Comment by lxgr
2 years ago
That would have been nice, but not backwards compatible with millions of POS terminals and payment processing setups out there.
One big advantage of contactless card payments as implemented in most countries is that you can seamlessly introduce it, making it look like a regular chip or even magnetic stripe transaction to the POS and everything behind it.
With the recent new QR systems around Southeast Asia, they got around this by adding support to existing terminals with just a software update. They print out the QR code for the payer to scan. It’s a bit janky, but works until the merchant updates their terminal to one with a screen capable of displaying the QR.
It might work for some use cases, but being able to receive a payment is often only part of the story. There's reconciliation, settlement, refunds, tax reporting, handling of/liability for fraud disputes and much more.
For example, consider a rental car agency or a hotel reservation. These usually make extensive use of the pre-authorization "feature" [1] of credit cards to reserve a deposit without actually charging it before the final billing amount is known. After a rental car is returned, toll charges are often posted to the card weeks or months after the rental.
QR payment systems often don't support these use cases at all (since they're usually payer-initiated and confirmed); and even if they did, chances are that their API semantics are sufficiently different from credit cards as to require significant reworking of the POS and/or backoffice systems of the merchant.
[1] It's actually more of a historical artifact of how authorization and clearing/settlement used to, and to some extent still do, run over almost completely independent rails, but for some use cases, this can actually simplify things.
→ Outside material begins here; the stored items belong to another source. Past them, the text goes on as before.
-- ==== Sys2Proof/Machine/State.lean ====
section
/-!
DEFINITION. The state: the axis controllers that share one bus, each with the registers of spec/10_state.md R20, the bus
lock (R33), the waiting inputs and the record of the outputs. Plain data throughout.
-/

namespace Sys2Proof.Machine

/-- Status codes (R160). The numbers are `Status.code` (Flags.lean). -/
inductive Status where
  | ok
  | eEncoding
  | eTransport
  | eScaleDomain
  | eFlagsUnset
  | eBadCommand
  deriving DecidableEq, Repr

/-- `field` of E_ENCODING (R91, R156). -/
inductive EncodingField where
  | address
  | value
  deriving DecidableEq, Repr

/-- Error information (R160, column info). -/
inductive Info where
  | encoding (field : EncodingField) (got : Int)
  | transport (e : TransportError)
  | scaleDomain (accelTime : Rat)
  | badCommand (cmd : BitVec 4)
  deriving DecidableEq, Repr

/-- The errors a command can raise (R155 to R163). -/
inductive Error where
  | encoding (field : EncodingField) (got : Int)
  | transport (e : TransportError)
  | scaleDomain (accelTime : Rat)
  | flagsUnset
  | badCommand (cmd : BitVec 4)
  deriving DecidableEq, Repr

/-- MOVE_ABS outcomes (R85, R160). -/
inductive MoveOutcome where
  | issued
  | reached
  | driverError
  | pollTimeout
  deriving DecidableEq, Repr

/-- The `cfg` field of a SETUP response (R85). -/
structure SetupResult where
  run  : Int
  hold : Int
  a    : Int
  v    : Int
  deriving DecidableEq, Repr

/-- The response record (R85). `flags` holds no value while `flagsValid` is false: none (log 20). -/
structure Response where
  status     : Status
  info       : Option Info
  value      : Option Int
  frame      : Option Frame
  dflags     : Option Byte
  outcome    : Option MoveOutcome
  cfg        : Option SetupResult
  flagsValid : Bool
  flags      : Option Byte
  deriving DecidableEq, Repr

/-- One axis controller: the table of R20 under its own names, the temporary of R21, its chip select (R64), the command
port (R83), and the model's own `wireIn`. -/
structure Axis where
  /-- The chip select this controller owns (R64): its value of the axis-to-chip map. No step writes it. -/
  chip       : Nat
  /-- `busy`: a host command is in progress. -/
  busy       : Bool
  /-- `cur`: the command being executed, with its arguments. -/
  cur        : Option Instr
  /-- `upc`: the sequencer position within `cur` (R31; the numbering is log 16). -/
  upc        : Nat
  /-- `npoll`: polls completed in the current MOVE_ABS. -/
  npoll      : Nat
  /-- `flags`: the status byte of the last successful exchange, or unset (R22, R25). -/
  flags      : Option Byte
  /-- `configured` (R27). -/
  configured : Bool
  /-- `cfg_run` (R26). -/
  cfgRun     : Option Int
  /-- `cfg_hold` (R26). -/
  cfgHold    : Option Int
  /-- `cfg_a` (R26). -/
  cfgA       : Option Int
  /-- `cfg_v` (R26). -/
  cfgV       : Option Int
  /-- `resp`: the result of the last completed command (R85). -/
  resp       : Option Response
  /-- The response frame a command holds until it is decoded (R21). -/
  rx         : Option Frame
  /-- The chip select is asserted (R62, R175). -/
  cs         : Bool
  /-- The host commands waiting at the command port, the next one first (R83). -/
  port       : List CommandWord
  /-- The model's own: a wire frame to be exchanged as an instruction of its own (log 3). -/
  wireIn     : Option Frame
  deriving DecidableEq, Repr

/-- What happens on the shared bus (R62, R86), each with the chip select of the axis that does it. -/
inductive BusEvent where
  /-- The bus lock is acquired. -/
  | acquire (chip : Nat)
  /-- `selectChip()`. -/
  | select (chip : Nat)
  /-- `exchange(out)` and its answer. -/
  | exchange (chip : Nat) (out : Frame) (answer : Answer)
  /-- `deselectChip()`. -/
  | deselect (chip : Nat)
  /-- The bus lock is released. -/
  | release (chip : Nat)
  deriving DecidableEq, Repr

/-- The machine: `P_AXES` axis controllers on one bus (R17, R172), in axis order `before ++ ax :: after`. -/
structure State where
  /-- The arguments of the model (R9). No step writes them (log 5). -/
  par     : Params
  /-- The axes below the one that has the turn. -/
  before  : List Axis
  /-- The axis that has the turn. -/
  ax      : Axis
  /-- The axes above it. -/
  after   : List Axis
  /-- The bus lock: free, or held for the axis of a chip select (R33). -/
  lock    : Option Nat
  /-- The model's own record of the bus, oldest event first (log 12). -/
  bus     : List BusEvent
  /-- The transport's answers to the coming exchanges (R107, log 9). -/
  answers : List Answer
  /-- The number of answers drawn so far. -/
  draws   : Nat
  /-- The axes that take the coming turns (R63, log 10). -/
  turns   : List Nat
  /-- The number of turns taken so far. -/
  ticks   : Nat
  deriving DecidableEq, Repr

/-- Why the machine stops. -/
inductive Fault where
  /-- Raised by a meaning whose axis is at a position that is no point of the command's pseudocode, or that needs a
  response frame or status byte no exchange has brought (R31; log 15). No state that a run from reset reaches is one.
  Safe: the machine stops where the spec gives no behaviour. -/
  | offSequence
  /-- Raised by `Axis.readRespFlags`, the host's read of `resp.flags`, while `flags_valid` is false or there is no
  response: "a model that reads it faults" (R85; log 20). No step raises it. Safe. -/
  | respFlagsUnset
  deriving DecidableEq, Repr

/-- Why a step gives no meaning. -/
inductive Refusal where
  /-- The instruction's arm is not modelled yet; raised by `exec` alone. Safe. -/
  | notModelled (mnemonic : String)
  /-- Raised by `step`: the word at the command port has operands other than R80 lists for its code, which the typed
  port of R79 and R81 cannot carry (log 19). Safe. -/
  | badOperands (cmd : BitVec 4)
  deriving DecidableEq, Repr

/-- An axis controller right after reset (R20, R175), owning the given chip select. -/
def Axis.reset (chip : Nat) : Axis :=
  { chip := chip, busy := false, cur := none, upc := 0, npoll := 0, flags := none, configured := false,
    cfgRun := none, cfgHold := none, cfgA := none, cfgV := none, resp := none,
    rx := none, cs := false, port := [], wireIn := none }

/-- The machine right after reset with the given arguments and `others + 1` axes, axis `i` owning the chip select the map
gives it (R64). -/
def State.resetWith (par : Params) (chips : ChipMap) (others : Nat) : State :=
  { par := par, before := [], ax := Axis.reset (chips.chip 0),
    after := (List.range others).map fun i => Axis.reset (chips.chip (i + 1)),
    lock := none, bus := [], answers := [], draws := 0, turns := [], ticks := 0 }

/-- The machine right after reset (R175): "Reset sends no frame"; the block waits for its first host command. -/
def State.reset : State := State.resetWith Config.params Config.chipMap Config.otherAxes

end Sys2Proof.Machine
end

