-- ==== Sys2Proof/Machine/Dispatch.lean ====
section
/-!
DEFINITION. One arm per instruction: a controller step of it (spec/10_state.md R31).
-/

namespace Sys2Proof.Machine

/-- A controller step of instruction `i` for the axis that has the turn. -/
def exec (i : Instr) (s : State) : Host.Outcome State Fault Refusal :=
  match i with
  | .encodeFrame dir addr value => Sys2Proof.Machine.execEncodeFrame dir addr value s
  | .decodeFrame frame => Sys2Proof.Machine.execDecodeFrame frame s
  | .writeReg addr value => Sys2Proof.Machine.execWriteReg addr value s
  | .readReg addr => Sys2Proof.Machine.execReadReg addr s
  | .getFlags => Sys2Proof.Machine.execGetFlags s
  | .setup speed accelTime irunMa iholdMa => Sys2Proof.Machine.execSetup speed accelTime irunMa iholdMa s
  | .moveAbs target blocking => Sys2Proof.Machine.execMoveAbs target blocking s
  | .getPos => Sys2Proof.Machine.execGetPos s
  | .setPos x => Sys2Proof.Machine.execSetPos x s
  | .readEnc => Sys2Proof.Machine.execReadEnc s
  | .setEnc x => Sys2Proof.Machine.execSetEnc x s
  | .reserved0 => Sys2Proof.Machine.execReserved0 s
  | .reservedC => Sys2Proof.Machine.execReservedC s
  | .reservedD => Sys2Proof.Machine.execReservedD s
  | .reservedE => Sys2Proof.Machine.execReservedE s
  | .reservedF => Sys2Proof.Machine.execReservedF s
  | .frameRead addr data => Sys2Proof.Machine.execFrameRead addr data s
  | .frameWrite addr data => Sys2Proof.Machine.execFrameWrite addr data s
  | .wrGconf data => Sys2Proof.Machine.execWrGconf data s
  | .wrChopconf data => Sys2Proof.Machine.execWrChopconf data s
  | .wrIholdIrun data => Sys2Proof.Machine.execWrIholdIrun data s
  | .wrTpowerdown data => Sys2Proof.Machine.execWrTpowerdown data s
  | .wrPwmconf data => Sys2Proof.Machine.execWrPwmconf data s
  | .wrA1 data => Sys2Proof.Machine.execWrA1 data s
  | .wrV1 data => Sys2Proof.Machine.execWrV1 data s
  | .wrAmax data => Sys2Proof.Machine.execWrAmax data s
  | .wrVmax data => Sys2Proof.Machine.execWrVmax data s
  | .wrD1 data => Sys2Proof.Machine.execWrD1 data s
  | .wrVstop data => Sys2Proof.Machine.execWrVstop data s
  | .wrRampmode data => Sys2Proof.Machine.execWrRampmode data s
  | .wrXactual data => Sys2Proof.Machine.execWrXactual data s
  | .wrXtarget data => Sys2Proof.Machine.execWrXtarget data s
  | .rdXactual data => Sys2Proof.Machine.execRdXactual data s
  | .rdXEnc data => Sys2Proof.Machine.execRdXEnc data s
  | .wrXEnc data => Sys2Proof.Machine.execWrXEnc data s

end Sys2Proof.Machine
end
> It might work for some use cases, but being able to receive a payment is often only part of the story. There's reconciliation, settlement, refunds, tax reporting, handling of/liability for fraud disputes and much more.
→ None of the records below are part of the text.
/-! ## `afterResponse` -/

@[simp] theorem afterResponse_par (s : State) (r : Response) : (s.afterResponse r).par = s.par := rfl
@[simp] theorem afterResponse_before (s : State) (r : Response) : (s.afterResponse r).before = s.before := rfl
@[simp] theorem afterResponse_after (s : State) (r : Response) : (s.afterResponse r).after = s.after := rfl
@[simp] theorem afterResponse_lock (s : State) (r : Response) : (s.afterResponse r).lock = s.lock := rfl
@[simp] theorem afterResponse_bus (s : State) (r : Response) : (s.afterResponse r).bus = s.bus := rfl
@[simp] theorem afterResponse_answers (s : State) (r : Response) : (s.afterResponse r).answers = s.answers := rfl
@[simp] theorem afterResponse_draws (s : State) (r : Response) : (s.afterResponse r).draws = s.draws := rfl
@[simp] theorem afterResponse_turns (s : State) (r : Response) : (s.afterResponse r).turns = s.turns := rfl
@[simp] theorem afterResponse_ticks (s : State) (r : Response) : (s.afterResponse r).ticks = s.ticks := rfl
@[simp] theorem afterResponse_ax_chip (s : State) (r : Response) : (s.afterResponse r).ax.chip = s.ax.chip := rfl
@[simp] theorem afterResponse_ax_busy (s : State) (r : Response) : (s.afterResponse r).ax.busy = false := rfl
@[simp] theorem afterResponse_ax_cur (s : State) (r : Response) : (s.afterResponse r).ax.cur = none := rfl
@[simp] theorem afterResponse_ax_upc (s : State) (r : Response) : (s.afterResponse r).ax.upc = s.ax.upc := rfl
@[simp] theorem afterResponse_ax_npoll (s : State) (r : Response) : (s.afterResponse r).ax.npoll = s.ax.npoll := rfl
@[simp] theorem afterResponse_ax_flags (s : State) (r : Response) : (s.afterResponse r).ax.flags = s.ax.flags := rfl
@[simp] theorem afterResponse_ax_configured (s : State) (r : Response) :
    (s.afterResponse r).ax.configured = s.ax.configured := rfl
@[simp] theorem afterResponse_ax_cfgRun (s : State) (r : Response) :
    (s.afterResponse r).ax.cfgRun = s.ax.cfgRun := rfl
@[simp] theorem afterResponse_ax_cfgHold (s : State) (r : Response) :
    (s.afterResponse r).ax.cfgHold = s.ax.cfgHold := rfl
@[simp] theorem afterResponse_ax_cfgA (s : State) (r : Response) : (s.afterResponse r).ax.cfgA = s.ax.cfgA := rfl
@[simp] theorem afterResponse_ax_cfgV (s : State) (r : Response) : (s.afterResponse r).ax.cfgV = s.ax.cfgV := rfl
@[simp] theorem afterResponse_ax_resp (s : State) (r : Response) : (s.afterResponse r).ax.resp = some r := rfl
@[simp] theorem afterResponse_ax_rx (s : State) (r : Response) : (s.afterResponse r).ax.rx = none := rfl
@[simp] theorem afterResponse_ax_cs (s : State) (r : Response) : (s.afterResponse r).ax.cs = s.ax.cs := rfl
@[simp] theorem afterResponse_ax_port (s : State) (r : Response) : (s.afterResponse r).ax.port = s.ax.port := rfl
@[simp] theorem afterResponse_ax_wireIn (s : State) (r : Response) :
    (s.afterResponse r).ax.wireIn = s.ax.wireIn := rfl
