-- ==== Sys2Proof/Laws/Step.lean ====
section
/-!
SUPPORT. What the two exchanges of the block's sequences do where the bus is free and the transport answers, and how steps of one
axis follow each other.
-/

namespace Sys2Proof.Machine

/-- A logical write whose operands are accepted, on a free bus, answered by a frame (R109). -/
theorem logicalWrite_frame {s latched : State} {a v : Int} {r : Frame} (ha : inRegSpace a = true)
    (hv : inS32 v = true) (hl : s.lock = none) (hr : latched.answer = .frame r) (pos : Nat) :
    s.logicalWrite a v pos latched =
      latched.afterFrame (Frame.ofParts (commandByte .write (BitVec.ofInt 7 a)) (u32 v)) r pos := by
  unfold State.logicalWrite
  rw [encodeFrame_of_inRange _ ha hv]
  simp only [whenBusFree_free hl, xchg_frame hr]

/-- A logical write whose operands are accepted, on a free bus, answered by a transport error (R109, R157). -/
theorem logicalWrite_transportError {s latched : State} {a v : Int} {e : TransportError} (ha : inRegSpace a = true)
    (hv : inS32 v = true) (hl : s.lock = none) (hr : latched.answer = .error e) (pos : Nat) :
    s.logicalWrite a v pos latched =
      latched.afterTransportError (Frame.ofParts (commandByte .write (BitVec.ofInt 7 a)) (u32 v)) e := by
  unfold State.logicalWrite
  rw [encodeFrame_of_inRange _ ha hv]
  simp only [whenBusFree_free hl, xchg_error hr]

/-- An exchange of a logical read at an accepted address, on a free bus, answered by a frame (R110). -/
theorem readExchange_frame {s : State} {a : Int} {r : Frame} (ha : inRegSpace a = true) (hl : s.lock = none)
    (hr : s.answer = .frame r) (pos : Nat) :
    s.readExchange a pos = s.afterFrame (Frame.ofParts (commandByte .read (BitVec.ofInt 7 a)) 0) r pos := by
  unfold State.readExchange
  rw [encodeFrame_of_inRange _ ha (by decide)]
  simp only [whenBusFree_free hl, xchg_frame hr]
  rfl

/-- A busy axis goes on with its command (R31). -/
theorem axisStep_busy {s : State} {i : Instr} (hb : s.ax.busy = true) (hc : s.ax.cur = some i) :
    axisStep s = exec i s := by
  simp [axisStep, State.fetch, hb, hc]

/-- Steps of one axis after steps of it. -/
theorem axisSteps_add {m : Nat} {s u : State} (h : axisSteps m s = .next u) (n : Nat) :
    axisSteps (m + n) s = axisSteps n u := by
  induction m generalizing s with
  | zero => cases h; simp
  | succ m ih =>
    rw [Nat.succ_add]
    simp only [axisSteps] at h ⊢
    cases hx : axisStep s with
    | next t => rw [hx] at h; exact ih h
    | fault f => rw [hx] at h; cases h
    | refused f => rw [hx] at h; cases h

/-- The frames of events after events. -/
theorem sentFrames_append (es fs : List BusEvent) : sentFrames (es ++ fs) = sentFrames es ++ sentFrames fs :=
  List.filterMap_append ..

/-- The one frame of an exchange. -/
@[simp] theorem sentFrames_exchangeEvents (chip : Nat) (out : Frame) (a : Answer) :
    sentFrames (exchangeEvents chip out a) = [out] := rfl

end Sys2Proof.Machine
end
Disputes are quite simplified by the fact that this is always a "customer present" transaction; the platforms generally simply do not provide the ability for the payer to dispute and this is understood by the payer.
Refunds are fully supported by every QR system in wide use. Reporting and reconciliation is different but not a problem; the QR service providers all integrate with POS systems and accounting systems.
In many cases in these markets, merchants and consumers both went from dealing mostly with cash to dealing mostly with QR, so there is less of a legacy issue.
> For example, consider a rental car agency or a hotel reservation. These usually make extensive use of the pre-authorization "feature" [1] of credit cards to reserve a deposit without actually charging it before the final billing amount is known. After a rental car is returned, toll charges are often posted to the card weeks or months after the rental.
> QR payment systems often don't support these use cases at all (since they're usually payer-initiated and confirmed); and even if they did, chances are that their API semantics are sufficiently different from credit cards as to require significant reworking of the POS and/or backoffice systems of the merchant.
Bharat QR (India), Alipay & WeChat Pay (China) and QRIS (Indonesia) all support pre-auth and are widely accepted for hotels and car rentals in their respective markets.
Sure, the APIs are different, but that hasn't prevented almost universal adoption in the world's largest and second-largest markets (India & China) and rapid ongoing adoption in the world's fourth-largest (Indonesia).